Key beliefs: LLMs are only one component of AI, not the path to AGITrue intelligence requires world models: understanding 3D space, physics, causality; Intelligence emerges from interacting with the physical world, not just text; Language is a communication tool – not the basis of thought (supported by cognitive science).
Examples: AlphaGeometry (DeepMind): solves Olympiad-level geometry using symbolic reasoning + neural networks; Babies understand physics before learning language; Blind/deaf individuals think perfectly well without certain sensory channels. LeCun summarizes LLMs as: “Feeding a parrot a bigger chip.” In this view, the future AI architecture is modular:
- LLM = Translator of human intent
- World model = Physical/causal reasoning engine
- Specialist modules = Tools for vision, planning, robotics, etc.
B. Traditionalists:
“Scaling LLMs will still lead to AGI.” Led by:Sam Altman (OpenAI), Ilya Sutskever (OpenAI co-founder), Jared Kaplan (Anthropic)
Key beliefs: The Scaling Hypothesis remains valid; Beyond a certain size, models exhibit emergent intelligence; Compression = Understanding: If a model compresses all world knowledge, it implicitly builds a world model; Language models can still form the foundation of AGI with enough data + compute + training innovations; Even if LLMs are not perfect general intelligence, they can still: Serve as the core reasoning engine; Coordinate other subsystems; Achieve AGI through scale + algorithmic improvements.

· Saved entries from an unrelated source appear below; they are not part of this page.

/-! #### What a schedule fault does (R294) -/

/-- An operation that faults leaves its core's units, the pipelines, the converters and the port (R294). -/
def leaveUnits (s : State) (l : Core) (idx : Nat) : State :=
  let s := modCore s l fun c => c.faultOp idx
  { s with kv := { s.kv with runs := s.kv.runs.filter fun r => !(r.core == l.val && r.idx == idx)
                             waiting := s.kv.waiting.filter fun r => !(r.core == l.val && r.idx == idx) }
           num := { s.num with tiles := s.num.tiles.filter fun x => !(x.core == l.val && x.op == idx) }
           net := { s.net with colls := s.net.colls.filter fun r => !(r.core == l.val && r.idx == idx) } }

theorem opFault_eq (s : State) (l : Core) (q : Queue) (idx space addr err code : Nat) :
    opFault s l q idx space addr err code =
      let t := reportFault (violation (leaveUnits s l idx) 1 (l.val * 256 + q.num) space addr err []) code 1
        (if code = 0x10 then idx else addr) err l.die.val l.val
      { t with job := { t.job with schedFault := true } } := by
  simp only [opFault, leaveUnits]

/-- A schedule fault: the operation leaves its units, and the violation and the fault are logged and told. -/
theorem opFault_logged (s : State) (l : Core) (q : Queue) (idx space addr err code : Nat) :
    ∃ v u t, Told (logViolation (leaveUnits s l idx) v) u ∧
      Told (logFault u code (faultEntry u code 1 (if code = 0x10 then idx else addr) err l.die.val l.val)) t ∧
      opFault s l q idx space addr err code = { t with job := { t.job with schedFault := true } } := by
  obtain ⟨v, hv⟩ := violation_told (leaveUnits s l idx) 1 (l.val * 256 + q.num) space addr err []
  exact ⟨v, _, _, hv, reportFault_told _ _ _ _ _ _ _, opFault_eq s l q idx space addr err code⟩

/-- What is not logged and not told of a schedule fault. -/
theorem opFault_rest (s : State) (l : Core) (q : Queue) (idx space addr err code : Nat) :
    let t := opFault s l q idx space addr err code
    t = { leaveUnits s l idx with
      regs := t.regs, dunrel := { s.dunrel with sessions := t.dunrel.sessions }
      net := { (leaveUnits s l idx).net with inbox := t.net.inbox }, sent := t.sent, egress := t.egress
      job := { s.job with schedFault := true } } := by
  obtain ⟨v, u, x, hu, hx, heq⟩ := opFault_logged s l q idx space addr err code
  have hrest := logFault_logViolation_rest hu hx
  have hjob : x.job = s.job := (congrArg (fun y : State => y.job) hrest :)
  rw [heq, hjob]
  exact congrArg (fun y : State => { y with job := { s.job with schedFault := true } }) hrest

@[simp] theorem opFault_coreOf (s : State) (l : Core) (q : Queue) (idx space addr err code : Nat) :
    coreOf (opFault s l q idx space addr err code) l = (coreOf s l).faultOp idx := by
  have hrest := opFault_rest s l q idx space addr err code
  generalize opFault s l q idx space addr err code = t at hrest ⊢
  rw [hrest]
  exact coreOf_modCore_self s l fun c => c.faultOp idx

/-! #### The checks of an operation's operands (R208, R293) -/

/-- An operation whose checks pass does what it does. -/
@[simp] theorem orFault_ok (s : State) (l : Core) (q : Queue) (idx : Nat) (t : State) : orFault s l q idx (.ok t) = t := rfl

/-- A check that fails is the operation's fault, whatever would follow it. -/
@[simp] theorem orFault_error_bind {α : Type} (s : State) (l : Core) (q : Queue) (idx : Nat) (e : DescErr × Nat)
    (f : α → Except (DescErr × Nat) State) : orFault s l q idx (Except.error e >>= f) = descFault s l q idx e := rfl

/-- A check that passes gives its descriptor to what follows it. -/
@[simp] theorem ok_check_bind {α β : Type} (a : α) (f : α → Except (DescErr × Nat) β) : (Except.ok a >>= f) = f a := rfl

end Sys2Proof.Machine

namespace Sys2Proof.Slice0
open Sys2Proof.Machine

theorem refusedOperandFaultsAtIssue : RefusedOperandFaultsAtIssue := by
  intro s l idx w e he
  refine ⟨fun hi => ?_, fun hi hg => ?_, fun hi => ?_, fun hi => ?_, fun hi hm => ?_, fun hi hm => ?_, fun hi hm => ?_,
    fun hi => ?_, fun q hq hi => ?_⟩
  · show execCopy l idx s = _
    simp [execCopy, streamWord_of_canIssue hi, hi, he]
  · show execPrefetch l idx s = _
    simp [execPrefetch, streamWord_of_canIssue hi, hi, Nat.not_le.mpr hg, he]
  · show execSave l idx s = _
    simp [execSave, streamWord_of_canIssue hi, hi, he]
  · show execLoad l idx s = _
    simp [execLoad, streamWord_of_canIssue hi, hi, he]
  · show execNormSquares l idx s = _
    simp [execNormSquares, streamWord_of_canIssue hi, hi, hm, he]
  · show execNormAdd l idx s = _
    simp [execNormAdd, streamWord_of_canIssue hi, hi, hm, he]
  · show execNormLayerSums l idx s = _
    simp [execNormLayerSums, streamWord_of_canIssue hi, hi, hm, he]
  · show execAppend l idx s = _
    simp [execAppend, streamWord_of_canIssue hi, hi, he]
  · show execSample l idx s = _
    simp [execSample, streamWord_of_canIssue hi, hi, hq, he]

theorem scheduleFaultHaltsItsCore : ScheduleFaultHaltsItsCore := by
  intro s l q idx space addr err code hcode
  dsimp only
  have hrest := opFault_rest s l q idx space addr err code
  have hcore := opFault_coreOf s l q idx space addr err code
  obtain ⟨v, u, x, hu, hx, heq⟩ := opFault_logged s l q idx space addr err code
  obtain ⟨hvhead, hfhead, hcount, hentry, hregs⟩ := reg_logFault_logViolation hcode hu hx
  generalize opFault s l q idx space addr err code = t at hrest hcore heq ⊢
  have hreg (k : Nat) : reg t k = reg x k := (congrArg (fun y : State => reg y k) heq :)
  rw [hcore]
  refine ⟨rfl, fun f => ?_, fun r => ?_, fun r => ?_, fun c hc => ?_, ?_, ?_, ?_, ?_, ?_, ?_, ?_, ?_, ?_, ?_,
    (hreg _).trans hvhead, (hreg _).trans hfhead, (hreg _).trans hcount, ?entry,
    fun k hvh hfh hc hvl hfl hd => (hreg k).trans (hregs k hvh hfh hc hvl hfl hd)⟩
  · simp only [CoreState.faultOp, List.mem_filter, bne_iff_ne]
  · simp only [CoreState.faultOp, Option.filter_eq_some_iff, bne_iff_ne]
  · simp only [CoreState.faultOp, Option.filter_eq_some_iff, Bool.or_eq_true, bne_iff_ne]
  · rw [hrest]
    exact coreOf_modCore_other s (fun c => c.faultOp idx) hc
  case entry =>
    rw [hreg]
    exact (congrArg (fun n => (leBytes 32 n).drop 24) hentry).trans (drop_faultEntry _ _ _ _ _ _ _)
  all_goals rw [hrest] <;> rfl

/-- Settles O13: each operation's meaning where its first operand is refused, and what a schedule fault logs, tells and leaves. -/
theorem refusedOperandsFaultAtIssue : Obligations.RefusedOperandsFaultAtIssue :=
  ⟨refusedOperandFaultsAtIssue, scheduleFaultHaltsItsCore⟩

end Sys2Proof.Slice0

/-! ### What an operation's issue, requests and stored results leave (R283, R296, R297, R303 to R309, R312) -/

namespace Sys2Proof.Machine

/-- The indices of the objects that issues, requests and stored bytes write: SCHED_OPS, HOTSPOT, STALE, CACHE_HITS, CACHE_MISSES,
CACHE_INVAL and MEM_LOST. -/
def unitIdx : List Nat := [0x2300, 0x2302, 0x2303, 0x2305, 0x2306, 0x2307, 0x3032]

theorem keyIdx_add_core {key : Nat} (l : Core) (hkey : key % 2 ^ 32 = 0) : keyIdx (key + l.val) = keyIdx key := by
  have hl := l.isLt
  exact keyIdx_add_elem (by omega)

/-- A counter of a core is of one of these objects when its object is. -/
theorem core_mem_unitIdx {key : Nat} (l : Core) (hkey : key % 2 ^ 32 = 0) (h : keyIdx key ∈ unitIdx) :
    keyIdx (key + l.val) ∈ unitIdx := by rwa [keyIdx_add_core l hkey]

/-- What the requests of core l's units and the bytes that they store change: memory and its condition, counters, and of the core
neither what it has issued nor what is in flight. -/
structure Tended (l : Core) (s t : State) : Prop where
  rest : t = { s with mem := t.mem, ras := t.ras, cores := t.cores, regs := t.regs }
  flight : (coreOf t l).flight = (coreOf s l).flight
  issued : ∀ i, issuedAt (coreOf t l) i = issuedAt (coreOf s l) i
  reg : ∀ k, keyIdx k ∉ unitIdx → reg t k = reg s k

MIT cognitive scientists disagree strongly, arguing: “Language is not thought. Thought is independent from language. ”But OpenAI continues to push scaling as the main path.
Conclusion
The LLM field is experiencing: Severe diminishing returns, Data shortages, Compute barriers, Risks of model collapse. This has intensified a fundamental philosophical split: Traditionalists (OpenAI / Anthropic) “Scale will give us AGI.” Reformists (Fei-Fei Li, LeCun, DeepMind, MIT) “LLMs are useful but fundamentally limited; real AI requires world models and grounding.” The future of AI will likely merge both paths, but the industry now stands at a critical crossroads.